***** Material provided *****

-- ==== Sys2Proof/Machine/Bundle.lean ====
section
/-! DEFINITION. Fetching and issuing a bundle: the decoder's checks (R198), the operations together (R176), the commits around it
(R336, R337), its end (R222, R350), and the events that a core takes between bundles (R339, R344). -/

set_option Elab.async false

namespace Sys2Proof.Machine

/-! ### Ports, commits, operands (R196, R197, R337) -/

/-- The class of an instruction's word. -/
def classOf (i : Instr) : Nat := (encode i).1 / 2 ^ 28

/-- The ports (R196). -/
inductive Port where
  | s | v | m | c
  deriving DecidableEq, Repr

/-- The port of an instruction by its class (R175). -/
def portOf (i : Instr) : Port :=
  match classOf i with
  | 5 | 6 | 7 => .v
  | 8 => .m
  | 9 | 10 | 11 => .c
  | _ => .s

/-- A committing instruction (R337); h gives the handle that a memory instruction goes through. -/
def commits (h : Fin 16 → Handle) (i : Instr) : Bool :=
  match i with
  | .spawn .. | .done | .mgo | .mwait | .mzero .. | .rqbind .. | .trap _ | .resume _ | .abort _ | .cwtld .. => true
  | .ld o | .st o | .ldv o | .stv o => (h o.h).claim
  | .fence mode _ => decide (mode ≠ .acq)
  | .cstat .. | .rstat .. => false
  | _ => decide (classOf i = 4) || decide (classOf i = 9) || decide (classOf i = 10) || decide (classOf i = 11)

/-- The operand is a vector register. -/
def VSrc.isReg (v : VSrc) : Bool := decide (v.code < 32)

/-- The instruction names a vector register (R23). -/
def namesV (i : Instr) : Bool :=
  match i with
  | .ldv _ | .stv _ => true
  | .vcmp _ _ _ a b _ _ | .vicmp _ _ _ a b _ _ => VSrc.isReg a || VSrc.isReg b
  | .vext _ _ a _ _ => VSrc.isReg a
  | .vmask .. | .vmcnt .. | .vwin _ => false
  | _ => decide (portOf i = .v)

/-- A latch holds a value. -/
def Latches.has (l : Latches) (spec : Nat) : Bool :=
  match spec with
  | 32 => l.ls.isSome
  | 33 => l.lv0.isSome
  | 34 => l.lv1.isSome
  | 35 => l.lm.isSome
  | 36 => l.lc0.isSome
  | 37 => l.lc1.isSome
  | _ => true

/-- A write-back that counts for R197. -/
def Dest.counts : Dest → Bool
  | .s n => decide (n ≠ 0)
  | .p n => decide (n ≠ 0)
  | .m n => decide (n ≠ 0)
  | .h _ | .v _ => true

/-! ### The operations of a bundle (R190, R198) -/

/-- An operation of a bundle, with the place that a trap record names. -/
structure Op where
  slot : Nat
  half : Nat
  word : Nat
  instr : Instr
  deriving DecidableEq, Repr

/-- A trap of the decoder: its place and its record. -/
structure Ill where
  slot : Nat
  half : Nat
  word : Nat
  record : TrapRec
  deriving DecidableEq, Repr

/-- A trap of the decoder with the slot word in INFO (R346). -/
def badAt (slot half word : Nat) (t : Trap) : Ill := { slot := slot, half := half, word := word, record := { code := t.code, info := word } }

/-- One short form of a short pair (R188, R190); none when it is all zero. -/
def expandShort (cwt : SMap Nat) (sl : Slot) (half : Nat) (x : ShortForm) : Option (Except Ill Op) :=
  if x.index = 0 ∧ x.ofs = 0 then none
  else some (match decodeShort (smGet 0 cwt x.index.val) x.ofs.val with
    | .ok i => .ok { slot := sl.num, half := half, word := sl.word, instr := i }
    | .error _ => .error (badAt sl.num half sl.word .illegalInstruction))

/-- The operations of a slot. -/
def expandSlot (cwt : SMap Nat) (sl : Slot) : List (Except Ill Op) :=
  match sl.instr with
  | .error _ => [.error (badAt sl.num 0 sl.word .illegalInstruction)]
  | .ok (.cw x y) => (expandShort cwt sl 0 x).toList ++ (expandShort cwt sl 1 y).toList
  | .ok i => [.ok { slot := sl.num, half := 0, word := sl.word, instr := i }]

/-- The good operations of a list. -/
def goodOps (l : List (Except Ill Op)) : List Op := l.filterMap Except.toOption

/-- Check 2 of R198: the first operation that is no instruction, or names a vector register in a task without rows (R23). -/
def checkIllegal (rows : Bool) (l : List (Except Ill Op)) : Option Ill :=
  l.findSome? fun x => match x with
    | .error b => some b
    | .ok o => if namesV o.instr && !rows then some (badAt o.slot o.half o.word .illegalInstruction) else none

/-- The operation that exceeds a port's limit or repeats a write-back, given those before it (R196, R197). -/
def clashes (before : List Op) (o : Op) : Bool :=
  let same := (before.filter fun x => portOf x.instr = portOf o.instr).length
  let limit := match portOf o.instr with
    | .s | .m => 1
    | .v | .c => 2
  decide (limit ≤ same) ||
    match destOf o.instr with
    | some d => d.counts && before.any fun x => decide (destOf x.instr = some d)
    | none => false

/-- Check 3 of R198. -/
def checkPorts : List Op → List Op → Option Ill
  | _, [] => none
  | before, o :: l => if clashes before o then some (badAt o.slot o.half o.word .illegalBundle) else checkPorts (before ++ [o]) l

/-- Check 4 of R198: the first operand that reads a lost latch. -/
def checkLatches (l : Latches) (ops : List Op) : Option Ill :=
  ops.findSome? fun o => ((specsOf o.instr).find? fun k => !l.has k).map fun k =>
    { badAt o.slot o.half o.word .staleLatch with record := { code := Trap.staleLatch.code, info := k } }

/-- Checks 1 to 4 of R198. -/
def checkBundle (b : Bundle) (l : List (Except Ill Op)) (rows : Bool) (latches : Latches) : Option Ill :=
  match b.lateHeader with
  | some (k, w) => some (badAt k 0 w .illegalBundle)
  | none =>
    match (b.badHeader.map fun h => badAt h.1 0 h.2 .illegalInstruction) with
    | some x => some x
    | none => (checkIllegal rows l).or ((checkPorts [] (goodOps l)).or (checkLatches latches (goodOps l)))

/-! ### Performing a bundle (R176, R338) -/

/-- The stop is a trap. -/
def Stop.isTrap : Stop → Bool
  | .trap _ | .jobTrap _ | .claimTrap _ => true
  | .wait _ _ | .park _ _ => false

/-- The state with an operation's place in the record of the bundle in issue. -/
def State.at (s : State) (o : Op) : State :=
  { s with iss := { s.iss with slot := o.slot, half := o.half, word := o.word } }

/-- The ports that an operation has used are counted (R192). -/
def State.used (s : State) (o : Op) : State :=
  match portOf o.instr with
  | .v => { s with iss := { s.iss with vPort := s.iss.vPort + 1 } }
  | .c => { s with iss := { s.iss with cPort := s.iss.cPort + 1 } }
  | .s | .m => s

/-- The order in which the stops of a bundle count: a trap, then a handle that sends the task to park (R338), then a wait that keeps
the whole bundle from issuing (R176), and last what an operation awaits once the bundle has issued. -/
def Stop.rank : Stop → Nat
  | .trap _ | .jobTrap _ | .claimTrap _ => 0
  | .park (.handle ..) _ | .park (.cmdHandle ..) _ => 1
  | .wait _ .none | .park _ .none => 2
  | .wait _ _ | .park _ _ => 3

/-- The stop that counts of two: the one of lower rank, and of equals the first. -/
def firstStop (a : Option (State × Stop)) (b : State × Stop) : State × Stop :=
  match a with
  | some x => if x.2.rank ≤ b.2.rank then x else b
  | none => b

*****

> _Task statement_:
What is needed is an exact repetition of all the entries above.

> _Finished exercise_:
-- ==== Sys2Proof/Machine/Bundle.lean ====
section
/-! DEFINITION. Fetching and issuing a bundle: the decoder's checks (R198), the operations together (R176), the commits around it
(R336, R337), its end (R222, R350), and the events that a core takes between bundles (R339, R344). -/

set_option Elab.async false

namespace Sys2Proof.Machine

/-! ### Ports, commits, operands (R196, R197, R337) -/

/-- The class of an instruction's word. -/
def classOf (i : Instr) : Nat := (encode i).1 / 2 ^ 28

/-- The ports (R196). -/
inductive Port where
  | s | v | m | c
  deriving DecidableEq, Repr

/-- The port of an instruction by its class (R175). -/
def portOf (i : Instr) : Port :=
  match classOf i with
  | 5 | 6 | 7 => .v
  | 8 => .m
  | 9 | 10 | 11 => .c
  | _ => .s

/-- A committing instruction (R337); h gives the handle that a memory instruction goes through. -/
def commits (h : Fin 16 → Handle) (i : Instr) : Bool :=
  match i with
  | .spawn .. | .done | .mgo | .mwait | .mzero .. | .rqbind .. | .trap _ | .resume _ | .abort _ | .cwtld .. => true
  | .ld o | .st o | .ldv o | .stv o => (h o.h).claim
  | .fence mode _ => decide (mode ≠ .acq)
  | .cstat .. | .rstat .. => false
  | _ => decide (classOf i = 4) || decide (classOf i = 9) || decide (classOf i = 10) || decide (classOf i = 11)

/-- The operand is a vector register. -/
def VSrc.isReg (v : VSrc) : Bool := decide (v.code < 32)

/-- The instruction names a vector register (R23). -/
def namesV (i : Instr) : Bool :=
  match i with
  | .ldv _ | .stv _ => true
  | .vcmp _ _ _ a b _ _ | .vicmp _ _ _ a b _ _ => VSrc.isReg a || VSrc.isReg b
  | .vext _ _ a _ _ => VSrc.isReg a
  | .vmask .. | .vmcnt .. | .vwin _ => false
  | _ => decide (portOf i = .v)

/-- A latch holds a value. -/
def Latches.has (l : Latches) (spec : Nat) : Bool :=
  match spec with
  | 32 => l.ls.isSome
  | 33 => l.lv0.isSome
  | 34 => l.lv1.isSome
  | 35 => l.lm.isSome
  | 36 => l.lc0.isSome
  | 37 => l.lc1.isSome
  | _ => true

/-- A write-back that counts for R197. -/
def Dest.counts : Dest → Bool
  | .s n => decide (n ≠ 0)
  | .p n => decide (n ≠ 0)
  | .m n => decide (n ≠ 0)
  | .h _ | .v _ => true

/-! ### The operations of a bundle (R190, R198) -/

/-- An operation of a bundle, with the place that a trap record names. -/
structure Op where
  slot : Nat
  half : Nat
  word : Nat
  instr : Instr
  deriving DecidableEq, Repr

/-- A trap of the decoder: its place and its record. -/
structure Ill where
  slot : Nat
  half : Nat
  word : Nat
  record : TrapRec
  deriving DecidableEq, Repr

/-- A trap of the decoder with the slot word in INFO (R346). -/
def badAt (slot half word : Nat) (t : Trap) : Ill := { slot := slot, half := half, word := word, record := { code := t.code, info := word } }

/-- One short form of a short pair (R188, R190); none when it is all zero. -/
def expandShort (cwt : SMap Nat) (sl : Slot) (half : Nat) (x : ShortForm) : Option (Except Ill Op) :=
  if x.index = 0 ∧ x.ofs = 0 then none
  else some (match decodeShort (smGet 0 cwt x.index.val) x.ofs.val with
    | .ok i => .ok { slot := sl.num, half := half, word := sl.word, instr := i }
    | .error _ => .error (badAt sl.num half sl.word .illegalInstruction))

/-- The operations of a slot. -/
def expandSlot (cwt : SMap Nat) (sl : Slot) : List (Except Ill Op) :=
  match sl.instr with
  | .error _ => [.error (badAt sl.num 0 sl.word .illegalInstruction)]
  | .ok (.cw x y) => (expandShort cwt sl 0 x).toList ++ (expandShort cwt sl 1 y).toList
  | .ok i => [.ok { slot := sl.num, half := 0, word := sl.word, instr := i }]

/-- The good operations of a list. -/
def goodOps (l : List (Except Ill Op)) : List Op := l.filterMap Except.toOption

/-- Check 2 of R198: the first operation that is no instruction, or names a vector register in a task without rows (R23). -/
def checkIllegal (rows : Bool) (l : List (Except Ill Op)) : Option Ill :=
  l.findSome? fun x => match x with
    | .error b => some b
    | .ok o => if namesV o.instr && !rows then some (badAt o.slot o.half o.word .illegalInstruction) else none

/-- The operation that exceeds a port's limit or repeats a write-back, given those before it (R196, R197). -/
def clashes (before : List Op) (o : Op) : Bool :=
  let same := (before.filter fun x => portOf x.instr = portOf o.instr).length
  let limit := match portOf o.instr with
    | .s | .m => 1
    | .v | .c => 2
  decide (limit ≤ same) ||
    match destOf o.instr with
    | some d => d.counts && before.any fun x => decide (destOf x.instr = some d)
    | none => false

/-- Check 3 of R198. -/
def checkPorts : List Op → List Op → Option Ill
  | _, [] => none
  | before, o :: l => if clashes before o then some (badAt o.slot o.half o.word .illegalBundle) else checkPorts (before ++ [o]) l

/-- Check 4 of R198: the first operand that reads a lost latch. -/
def checkLatches (l : Latches) (ops : List Op) : Option Ill :=
  ops.findSome? fun o => ((specsOf o.instr).find? fun k => !l.has k).map fun k =>
    { badAt o.slot o.half o.word .staleLatch with record := { code := Trap.staleLatch.code, info := k } }

/-- Checks 1 to 4 of R198. -/
def checkBundle (b : Bundle) (l : List (Except Ill Op)) (rows : Bool) (latches : Latches) : Option Ill :=
  match b.lateHeader with
  | some (k, w) => some (badAt k 0 w .illegalBundle)
  | none =>
    match (b.badHeader.map fun h => badAt h.1 0 h.2 .illegalInstruction) with
    | some x => some x
    | none => (checkIllegal rows l).or ((checkPorts [] (goodOps l)).or (checkLatches latches (goodOps l)))

/-! ### Performing a bundle (R176, R338) -/

/-- The stop is a trap. -/
def Stop.isTrap : Stop → Bool
  | .trap _ | .jobTrap _ | .claimTrap _ => true
  | .wait _ _ | .park _ _ => false

/-- The state with an operation's place in the record of the bundle in issue. -/
def State.at (s : State) (o : Op) : State :=
  { s with iss := { s.iss with slot := o.slot, half := o.half, word := o.word } }

/-- The ports that an operation has used are counted (R192). -/
def State.used (s : State) (o : Op) : State :=
  match portOf o.instr with
  | .v => { s with iss := { s.iss with vPort := s.iss.vPort + 1 } }
  | .c => { s with iss := { s.iss with cPort := s.iss.cPort + 1 } }
  | .s | .m => s

/-- The order in which the stops of a bundle count: a trap, then a handle that sends the task to park (R338), then a wait that keeps
the whole bundle from issuing (R176), and last what an operation awaits once the bundle has issued. -/
def Stop.rank : Stop → Nat
  | .trap _ | .jobTrap _ | .claimTrap _ => 0
  | .park (.handle ..) _ | .park (.cmdHandle ..) _ => 1
  | .wait _ .none | .park _ .none => 2
  | .wait _ _ | .park _ _ => 3

/-- The stop that counts of two: the one of lower rank, and of equals the first. -/
def firstStop (a : Option (State × Stop)) (b : State × Stop) : State × Stop :=
  match a with
  | some x => if x.2.rank ≤ b.2.rank then x else b
  | none => b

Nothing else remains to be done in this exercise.